I belive in the old theory:

In a class AB amp the biasing is very important for distortion. Not enough biasing and the dreaded crossover distortion starts. With production tolerances this can be a problem. You cant set the bias too high since some of the amps would overheat then.

BJT output devices need less base voltage as they get warmer. Usually some sort of bias current stabilization is involved (to avoid overheating), but often the biasing current is a bit higher with increased temp. With an amp that has a bit of crossover distortion when cold the increased bias can be enough to remove that distortion when hot.


----------



## Hanatsu (Nov 9, 2010)

Ok. All seem to have valid points here. It's good to know^^


----------



## steveholt (Feb 25, 2014)

interesting, i did not know this


----------



## FG79 (Jun 30, 2008)

It's like a car engine....you want to warm it up so it runs better, more fluidly. 

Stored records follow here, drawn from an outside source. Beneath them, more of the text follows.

-- ==== Sys2Proof/Config.lean ====
section
/-! DEFINITION. What the spec leaves to the implementation: the open parameters of spec/00_scope.md R7 as plain data
(`Params`, a field of State, so that a statement over all states is quantified over them), and the free values as
bodiless functions of the inputs the spec lists for them. -/

namespace Sys2Proof

/-! ## What the parameters are made of -/

/-- The nine event fields; `none` is "never" (10_state.md R35, 61_platform_devices.md R360). -/
structure Machine.Events where
  fetch        : Option Nat
  draw         : Option Nat
  dli          : Option Nat
  timer1       : Option Nat
  timer2       : Option Nat
  timer4       : Option Nat
  serOutNeeded : Option Nat
  serOutDone   : Option Nat
  serInReady   : Option Nat
  deriving DecidableEq, Repr

/-- The phase of the line: which event of the line is still to come (61_platform_devices.md R365). -/
inductive Machine.LinePhase where
  /-- the next boundary fetches no display-list instruction -/
  | nonFetch
  /-- the next boundary fetches one -/
  | fetch
  /-- the draw event of this line is still to come -/
  | draw
  deriving DecidableEq, Repr

/-- The line state `dma_stall` is a function of: every field R365 lists but `line_start`, a time, and DMACTL, which says
what is fetched (61_platform_devices.md R365, R379; notes/assumptions/8.md). -/
structure LineState where
  scanline     : Nat
  dlTarget     : Nat
  dlWait       : Bool
  dlpc         : Word
  dlcmd        : Byte
  memscan      : Word
  rowsLeft     : Nat
  row          : Nat
  vscrolOn     : Bool
  vscrolOffset : Nat
  phase        : Machine.LinePhase
  dmactl       : Byte
  deriving DecidableEq, Repr

/-- `INIT_CPU`: the registers and flags before the first `reset()`; the flags as a packed status byte (R7, D20). -/
structure InitCpu where
  a      : Byte
  x      : Byte
  y      : Byte
  sp     : Byte
  pc     : Word
  status : Byte
  deriving DecidableEq, Repr

/-- `INIT_EVENTS`: the armed events and the device state at creation that D34 lists with them (R363). -/
structure InitEvents where
  events    : Machine.Events
  scanline  : Nat
  lineStart : Nat
  nmien     : Byte
  nmist     : Byte
  irqen     : Byte
  irqst     : Byte
  deriving DecidableEq, Repr

/-- A row of `MODE_TABLE`: the geometry of a display mode (R384, D38). -/
structure Machine.ModeRow where
  /-- scanlines per mode line -/
  lines   : Nat
  /-- bytes per mode line at normal width -/
  bytes   : Nat
  /-- a character mode: the bytes are character codes (R385) -/
  text    : Bool
  /-- bits per pixel: 1, 2 or 4 (R385) -/
  bits    : Nat
  /-- framebuffer columns one byte covers -/
  columns : Nat
  deriving DecidableEq, Repr

/-- `POKEY_DIV`: the constants of the period formulas (R391, D38). -/
structure PokeyDiv where
  /-- the base divisor -/
  base     : Nat
  /-- the base divisor with AUDCTL bit 0 set, the "scanline-length constant" -/
  slow     : Nat
  /-- added to AUDFn of a normal channel -/
  single   : Nat
  /-- added to AUDFn of a channel clocked at 1 -/
  fast     : Nat
  /-- added to the 16-bit count of a joined pair -/
  pair     : Nat
  /-- added to the 16-bit count of a pair clocked at 1 -/
  fastPair : Nat
  deriving DecidableEq, Repr

/-! ## The open parameters -/

/-- The open parameters (R7, 92_eei_decisions.md). None is changed by a step. -/
structure Params where
  /-- `INIT_CPU` (D20) -/
  initCpu : InitCpu
  /-- `INIT_EVENTS` (D34) -/
  initEvents : InitEvents
  /-- `NMI_COST` (D5) -/
  nmiCost : Nat
  /-- the opcode values `UNSTABLE_SET` holds beyond the 14 of D11: some of `$BB $9B $9F $93 $9E $9C` (R303) -/
  unstableExtra : List Byte
  /-- `NOP_OPERAND_ACCESS` (D10) -/
  nopOperandAccess : Bool
  /-- `JMP_IND_PAGE_WRAP` (D15) -/
  jmpIndPageWrap : Bool
  /-- `DEV_UNMAPPED_READ` (D26) -/
  devUnmappedRead : Byte
  /-- `DRAW_OFFSET`, in 1..113 (D28) -/
  drawOffset : Nat
  /-- `DLI_OFFSET`, in 1..113 (D28) -/
  dliOffset : Nat
  /-- `MODE_TABLE`: the rows of modes 2 to 15 (R384, D38) -/
  modeTable : List Machine.ModeRow
  /-- `POKEY_DIV`: the constants of the period formulas (R391, D38) -/
  pokeyDiv : PokeyDiv
  /-- `dma_stall` as a table; a line state not listed costs the default 0 (D29) -/
  dmaStall : List (LineState × Nat)
  /-- whether the memory-scan pointer wraps inside a 4 KB window (R372, part of `MODE_TABLE`) -/
  memscanWraps : Bool
  /-- `SERIAL_DELAYS.byte` (R411, D38) -/
  serialByte : Nat
  /-- `SERIAL_DELAYS.out_needed` (R412) -/
  serialOutNeeded : Nat
  /-- `SERIAL_DELAYS.out_done` (R412) -/
  serialOutDone : Nat
  /-- `SERIAL_DELAYS.response` (R412) -/
  serialResponse : Nat
  /-- the command byte of MOTOR-ON, which R408 names without a value -/
  sioMotorOn : Byte
  /-- the capacity of the audio ring buffer (R39) -/
  audioRingSize : Nat
  /-- nominal cycles per audio sample, in 1/65536 cycle (R399) -/
  audioRate : Nat
  deriving DecidableEq, Repr

/-- The mode geometry of R384; the columns per byte spread the bytes of a normal line over 320 columns
(PRESUMED, notes/assumptions/40.md). -/
def Machine.ModeRow.defaults : List Machine.ModeRow :=
  [⟨8, 40, true, 1, 8⟩, ⟨10, 40, true, 1, 8⟩, ⟨8, 40, true, 2, 8⟩, ⟨16, 40, true, 2, 8⟩, ⟨8, 20, true, 1, 16⟩,
   ⟨16, 20, true, 1, 16⟩] ++
  [⟨8, 10, false, 2, 32⟩, ⟨4, 10, false, 1, 32⟩, ⟨4, 20, false, 2, 16⟩, ⟨2, 20, false, 1, 16⟩, ⟨1, 20, false, 1, 16⟩,
   ⟨2, 40, false, 2, 8⟩, ⟨1, 40, false, 2, 8⟩, ⟨1, 40, false, 1, 8⟩]

/-- The parameters' defaults: the spec's where it gives one (R7), else the model's (notes/assumptions/5.md to 9.md). -/
def Params.default : Params where
  initCpu := { a := 0, x := 0, y := 0, sp := 0, pc := 0, status := 0x20 }
  initEvents := {
    events := { fetch := some 114, draw := none, dli := none, timer1 := none, timer2 := none, timer4 := none,
                serOutNeeded := none, serOutDone := none, serInReady := none }
    scanline := 0, lineStart := 0, nmien := 0, nmist := 0, irqen := 0, irqst := 0xFF }
  nmiCost := 7
  unstableExtra := []
  nopOperandAccess := false
  jmpIndPageWrap := true
  devUnmappedRead := 0xFF
  drawOffset := 16
  dliOffset := 8
  modeTable := Machine.ModeRow.defaults
  pokeyDiv := { base := 28, slow := 114, single := 1, fast := 4, pair := 1, fastPair := 7 }
  dmaStall := []
  memscanWraps := false
  serialByte := 924
  serialOutNeeded := 924
  serialOutDone := 1848
  serialResponse := 1848
  sioMotorOn := 0x4D
  audioRingSize := 8192
  audioRate := 2635776

/-! ## What the renderer and the compositor compare -/

/-- The colour registers the playfield draws with (61_platform_devices.md R383). -/
structure Machine.Colours where
  pf0 : Byte
  pf1 : Byte
  pf2 : Byte
  pf3 : Byte
  bak : Byte
  deriving DecidableEq, Repr

/-- What a playfield pixel shows: "priority encodes background/PF0-3" (R383). -/
inductive Machine.Source where
  | background
  | pf0
  | pf1
  | pf2
  | pf3
  deriving DecidableEq, Repr, Inhabited

/-- The GTIA modes of PRIOR bits 7 and 6 that override colours (R389). -/
inductive Machine.GtiaMode where
  | luminances
  | registers
  | hues
  deriving DecidableEq, Repr

/-- The eight moving objects (R386). -/
inductive Machine.Sprite where
  | player (n : Fin 4)
  | missile (n : Fin 4)
  deriving DecidableEq, Repr

/-! ## Sound -/

/-- One POKEY channel record (10_state.md R39); its frequency divisor and control byte stand in `sram` at AUDFn
and AUDCn. -/
structure Machine.Channel where
  counter  : Nat
  clockAcc : Nat
  output   : Bool
  /-- what the high-pass filter latched (R392) -/
  gate     : Bool
  deriving DecidableEq, Repr

/-- What a channel's output does on a pulse (R391). -/
inductive Machine.PulseAction where
  | toggle
  /-- copy from the 17-bit or the 9-bit LFSR -/
  | copyNoise
  /-- copy from the 4-bit LFSR -/
  | copyPoly4
  | hold
  deriving DecidableEq, Repr, Inhabited

/-! ## Free values. No body: nothing in Lean can evaluate them or prove a value of them. -/

/-- One step of the 17-bit LFSR; the polynomial is in `POKEY_DIV` (R398, D38, U12). -/
opaque Config.lfsr17Step : BitVec 17 → BitVec 17
/-- One step of the 9-bit LFSR. -/
opaque Config.lfsr9Step : BitVec 9 → BitVec 9
/-- One step of the 5-bit LFSR. -/
opaque Config.lfsr5Step : BitVec 5 → BitVec 5
/-- One step of the 4-bit LFSR. -/
opaque Config.lfsr4Step : BitVec 4 → BitVec 4
/-- The seed SKCTL's reset holds the 17-bit LFSR at (R393, `POKEY_DIV`). -/
opaque Config.lfsr17Seed : BitVec 17
/-- The seed of the 9-bit LFSR. -/
opaque Config.lfsr9Seed : BitVec 9
/-- The seed of the 5-bit LFSR. -/
opaque Config.lfsr5Seed : BitVec 5
/-- The seed of the 4-bit LFSR. -/
opaque Config.lfsr4Seed : BitVec 4

/-- The bit a channel copies from the 17-bit LFSR; R391 does not say which. -/
opaque Config.lfsr17Output : BitVec 17 → Bool
/-- The bit a channel copies from the 9-bit LFSR. -/
opaque Config.lfsr9Output : BitVec 9 → Bool
/-- The bit a channel copies from the 4-bit LFSR. -/
opaque Config.lfsr4Output : BitVec 4 → Bool
/-- Which of the four actions of R391 a channel's distortion bits choose, under the gating of the 5-bit LFSR. -/
opaque Config.pulseAction : BitVec 3 → BitVec 5 → Machine.PulseAction
/-- The bit a high-pass channel contributes, from its output and its gate (R392). -/
opaque Config.gatedBit : Bool → Bool → Bool
/-- A mixed level centred and scaled (R399; the scale is not in the spec, N16). -/
opaque Config.mixScale : Nat → Int

/-- The cycles-per-sample an occupancy hint asks for, before the bound of R399. -/
opaque Config.hintedRate : Nat → Nat → Nat

/-- The first framebuffer column of the playfield at a DMACTL width (R385). -/
opaque Config.playfieldLeft : Nat → Nat
/-- The framebuffer column of the first byte of a horizontally scrolled line, from the DMACTL width and HSCROL: the
"destination start index" that HSCROL shifts (R385). -/
opaque Config.scrolledStart : Nat → Byte → Nat
/-- The bytes a mode line of a given mode, width and HSCROL consumes when horizontal scroll is enabled (R385). -/
opaque Config.scrolledBytes : Nat → Nat → Byte → Nat
/-- Where the byte of a glyph stands from the character base on, from the mode, the character code and the
scanline within the glyph (R385, `MODE_TABLE`). -/
opaque Config.glyphOffset : Nat → Byte → Nat → Nat
/-- The colour lookup of a map mode, from the mode and the pixel value (R385, `MODE_TABLE`). -/
opaque Config.mapColour : Nat → Nat → Machine.Colours → Byte × Machine.Source
/-- The colour lookup of a character mode, from the mode, the character code, the inverse-video selector and the
pixel value (R385, `MODE_TABLE`). -/
opaque Config.textColour : Nat → Byte → Bool → Nat → Machine.Colours → Byte × Machine.Source
/-- The blending tables, from the GTIA mode, the level and the nine colour registers COLPM0..3, COLPF0..3, COLBK
(R385, R389, `BLEND_TABLES`). -/
opaque Config.blendColour : Machine.GtiaMode → Nat → List Byte → Byte × Machine.Source

/-- The scanlines of the first mode line of a scrolled region when VSCROL reaches past the mode's last scanline
(R373 gives `lines - VSCROL` only for a VSCROL inside the mode line). -/
opaque Config.vscrolOverrun : Nat → Nat → Nat

/-- The framebuffer column a horizontal position names (R386). -/
opaque Config.spriteColumn : Byte → Nat
/-- The framebuffer columns one graphics bit covers at normal size (R386). -/
opaque Config.spriteBitColumns : Nat
/-- The size factor of the size code 2, to which R387 gives no meaning. -/
opaque Config.spriteSizeTwo : Nat
/-- The priority mask of an object: the priority bits that hide it, from PRIOR bits 4..0 (R386). -/
opaque Config.priorityMask : BitVec 5 → Machine.Sprite → Byte
/-- The priority bits a drawn missile leaves for the objects drawn after it, from the fifth-player bit (R386, R388). -/
opaque Config.missilePriority : Fin 4 → Bool → Byte
/-- The bits a missile feeds into the two collision registers, against playfields and against players, of an earlier-drawn
object it overlaps, from the fifth-player bit (R386, "later-drawn objects' collision results feed earlier ones' registers"). -/
opaque Config.missileFeed : Fin 4 → Machine.Sprite → Bool → Byte × Byte

/-- The density-dependent fixed five bytes of the STATUS reply (R408, N17), from the sector size. -/
opaque Config.sioStatusByte : Nat → Nat → Byte

/-- The reply to a VERIFY whose bytes differ, which R408 does not give. -/
opaque Config.sioVerifyMismatch : List Byte

/-- The reply to FORMAT, which R408 does not give, from the sector size. -/
opaque Config.sioFormatReply : Nat → List Byte

/-- What the host's "is running" query answers, from whether the machine is ready and from the cycle counter: R414 names
the query and N23 says nothing gives it. -/
opaque Config.runningAnswer : Bool → Nat → Bool

end Sys2Proof
end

You don't turn on a car and immediately redline it in every gear. After it warms up a bit, it is in an ideal state for you to do whatever you want with it.

Audio gear is similar in a way although not as extreme. You don't have to wait 5 minutes before cranking the volume.

The sound quality is probably a little better warmed up, but not a huge difference.


----------



## NealfromNZ (Sep 3, 2013)

I've noticed a difference in my home hifi gear where the sound stage opens the most from cold in the first 20 mins and then will improve slighty more over the next day or so.
Used to leave my amps on 24/7 for that reason. (they've been hand built jobs with discreet mosfet and bipolar transistor designs in amps)

I get lesser a difference on my Yamaha HT rig.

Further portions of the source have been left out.